6. Buying new things instead of those which still can be used
It is a common mistake that poor people make. For example, buying a new model of smartphone or a new car if the old one still works properly. Financially independent people who know how to preserve their capital buy goods of high quality not only because they are prestigious but also because they are long lasting. Purchase goods of the highest quality that you can afford and use them as long as you can without attempting to buy a new model only because your friend or neighbor did so.
7. Not trying to get additional income
Money should work, that is the main principle by which financially stable people live. If you do not get additional income you lose money. Learn how to invest your funds and earn more even with small sums that you can contribute.
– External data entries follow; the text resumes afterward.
/-- The requests of a slot, one for each line. -/
theorem reqLines_spec (s : State) (e : Env) (kind : ReqKind) (acc scope : Nat) (rel : Bool) (op : Option Nat) (lanes : List RLane) :
    ∃ sts l1, SameStands s { s with stands := sts } ∧ (kind ≠ .store → kind ≠ .tdesc → sts = s.stands ∧ l1 = s.l1) ∧
      s.reqLines e kind acc scope rel op lanes = { s with stands := sts, l1 := l1, seq := s.seq + (e.requests s kind acc scope rel op s.seq lanes).length, reqs := s.reqs ++ e.requests s kind acc scope rel op s.seq lanes } := by
  unfold State.reqLines Env.requests
  generalize linesOf (lanes.map fun a => a.addr) = lns
  induction lns generalizing s with
  | nil => exact ⟨s.stands, s.l1, fun _ => rfl, fun _ _ => ⟨rfl, rfl⟩, by simp⟩
  | cons ln t ih =>
    obtain ⟨sts, l1, h1, h2, h3⟩ := req_spec s e kind acc scope rel op 0 (lanes.filter fun a => decide (lineOf a.addr = ln))
    simp only [List.foldl_cons, h3]
    obtain ⟨sts2, l12, h4, h5, h6⟩ := ih { s with stands := sts, l1 := l1, seq := s.seq + 1, reqs := s.reqs ++ [(s.seq,
        { g := e.sq.g, slot := e.slot, ctx := e.l.ctx, tag := s.tagAt e ((lanes.filter fun a => decide (lineOf a.addr = ln)).headD (rlane 0 0 [] [])).addr, launch := e.sq.launch, pkt := e.l.pkt e.sq.pc, pslot := e.sq.k, kind := kind,
          acc := acc, scope := scope, rel := rel, lanes := lanes.filter fun a => decide (lineOf a.addr = ln), op := op, tid := 0, cmd := none, team := none, ord := none, hdl := e.sq.hdl, np := s.npAt e ((lanes.filter fun a => decide (lineOf a.addr = ln)).headD (rlane 0 0 [] [])).addr, sq := e.sq.id,
          inSec := kind.plain rel ((lanes.filter fun a => decide (lineOf a.addr = ln)).headD (rlane 0 0 [] [])).addr && (Store.find (copyKey (sectorOf (clusterOf e.sq.g)) (s.tagAt e ((lanes.filter fun a => decide (lineOf a.addr = ln)).headD (rlane 0 0 [] [])).addr) ((lanes.filter fun a => decide (lineOf a.addr = ln)).headD (rlane 0 0 [] [])).addr) s.sec).isSome })] }
    refine ⟨sts2, l12, fun key => (h4 key).trans (h1 key), fun hk hk2 => ⟨(h5 hk hk2).1.trans (h2 hk hk2).1, (h5 hk hk2).2.trans (h2 hk hk2).2⟩, ?_⟩
    rw [h6]
    simp only [List.mapIdx_cons, List.length_cons, List.length_mapIdx, List.append_assoc, List.cons_append, List.nil_append, Nat.add_zero]
    congr 1
    · congr 2
      apply List.ext_getElem
      · simp
      · intro n h1 h2
        simp [Nat.add_assoc, Nat.add_comm 1 n, State.tagAt, State.tagFor, State.partOf, State.npAt, State.normal, State.brandOf, State.ctx]
    · omega

/-! Lane by lane over a squad of one stand (R175, R255) -/

/-- What a slot does lane by lane in one stand: the state after its lanes, and the causes they raise. -/
def Env.lanes (e : Env) (f : Env → Nat → State → State × List Raise) (ls : List Nat) (s : State) : State × List Raise :=
  ls.foldl (fun p l => let q := f e l p.1; (q.1, p.2 ++ q.2)) (s, [])
theorem Solo.onLanes {s : State} {sq : Squad} {e : Env} {i : Instr} (h : Solo s sq e i) (acc : Nat) (f : Env → Nat → State → State × List Raise) :
    s.onLanes i acc f = (e.lanes f (lanesOf e.q) s).1.raise e acc .here (e.lanes f (lanesOf e.q) s).2 := by
  obtain ⟨-, -, -, h1, h2⟩ := id h
  have key : ∀ (ls : List Nat) (p : State × List (Nat × Raise)) (r : List Raise), p.2 = r.map (fun x => (e.key, x)) →
      ls.foldl (fun p l => if inMask e.q l && !e.shut i && (e.raw.outRegs i.regs).isEmpty then ((f e l p.1).1, p.2 ++ (f e l p.1).2.map fun r => (e.key, r)) else p) p
        = (((ls.filter (inMask e.q)).foldl (fun p l => ((f e l p.1).1, p.2 ++ (f e l p.1).2)) (p.1, r)).1,
           ((ls.filter (inMask e.q)).foldl (fun p l => ((f e l p.1).1, p.2 ++ (f e l p.1).2)) (p.1, r)).2.map fun x => (e.key, x)) := by
    intro ls
    induction ls with
    | nil => intro p r hp; simp [← hp]
    | cons l t ih =>
      intro p r hp
      simp only [List.foldl_cons]
      by_cases hl : inMask e.q l = true
      · simp only [hl, h1, h2, Bool.not_false, List.isEmpty_nil, Bool.and_self, if_true, List.filter_cons_of_pos, List.foldl_cons]
        have := ih ((f e l p.1).1, p.2 ++ (f e l p.1).2.map fun r => (e.key, r)) (r ++ (f e l p.1).2) (by simp [hp])
        simpa [h1, h2] using this
      · simp only [hl, Bool.false_and, Bool.false_eq_true, if_false, List.filter_cons_of_neg, not_false_eq_true]
        have := ih p r hp
        simpa [h1, h2] using this
  have hk := key lanes32 (s, []) [] rfl
  unfold State.onLanes
  simp only [h.envs, List.foldl_cons, List.foldl_nil]
  rw [hk]
  simp only [h1, h2, Bool.false_eq_true, if_false, List.isEmpty_nil, if_true]
  have hf : ∀ rs : List Raise, ((rs.map fun x => (e.key, x)).filter fun x => decide (x.1 = e.key)).map (·.2) = rs := by
    intro rs
    induction rs with
    | nil => rfl
    | cons a t ih => simpa using ih
  rw [hf]
  rfl

end Sys2Proof.Machine
end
You need to make the first step to start walking towards financial stability.
8. Not saving money
A penny saved is a penny earned, wise people say. Meanwhile, keeping your funds in a kitchen jar is not a good idea, because they can easily be stolen or spent on unimportant matters. It is better to open a savings account in a reliable bank and keep your resources there collecting an interest on a regular basis. To make your savings more protected you could diversify your investments, for example, buy treasury bonds or stocks of prosperous commercial enterprises.
9. Living with expectation of a lucky chance
There is a good saying ‘a fool and his money are soon parted’. It means that somebody acts so carelessly that he loses his money. Most often this phrase describes a person who spends a lot of cash on lottery tickets or other matters that promise immediate reward as a result of a lucky chance. Remember: easy come, easy go. Even if you win once you will most likely lose what you have gained.
10. Living beyond your means
If you are always short of money you may be living beyond your means. In other words you spend much that you earn. How is that possible? – you would ask. The answer is quite obvious: banking cards, friendly loans, financial aid from your relatives may support you for the time being. It is fine if you cope with your financial situation for now, but in the perspective living beyond your means is a dangerous habit that leads to money losses.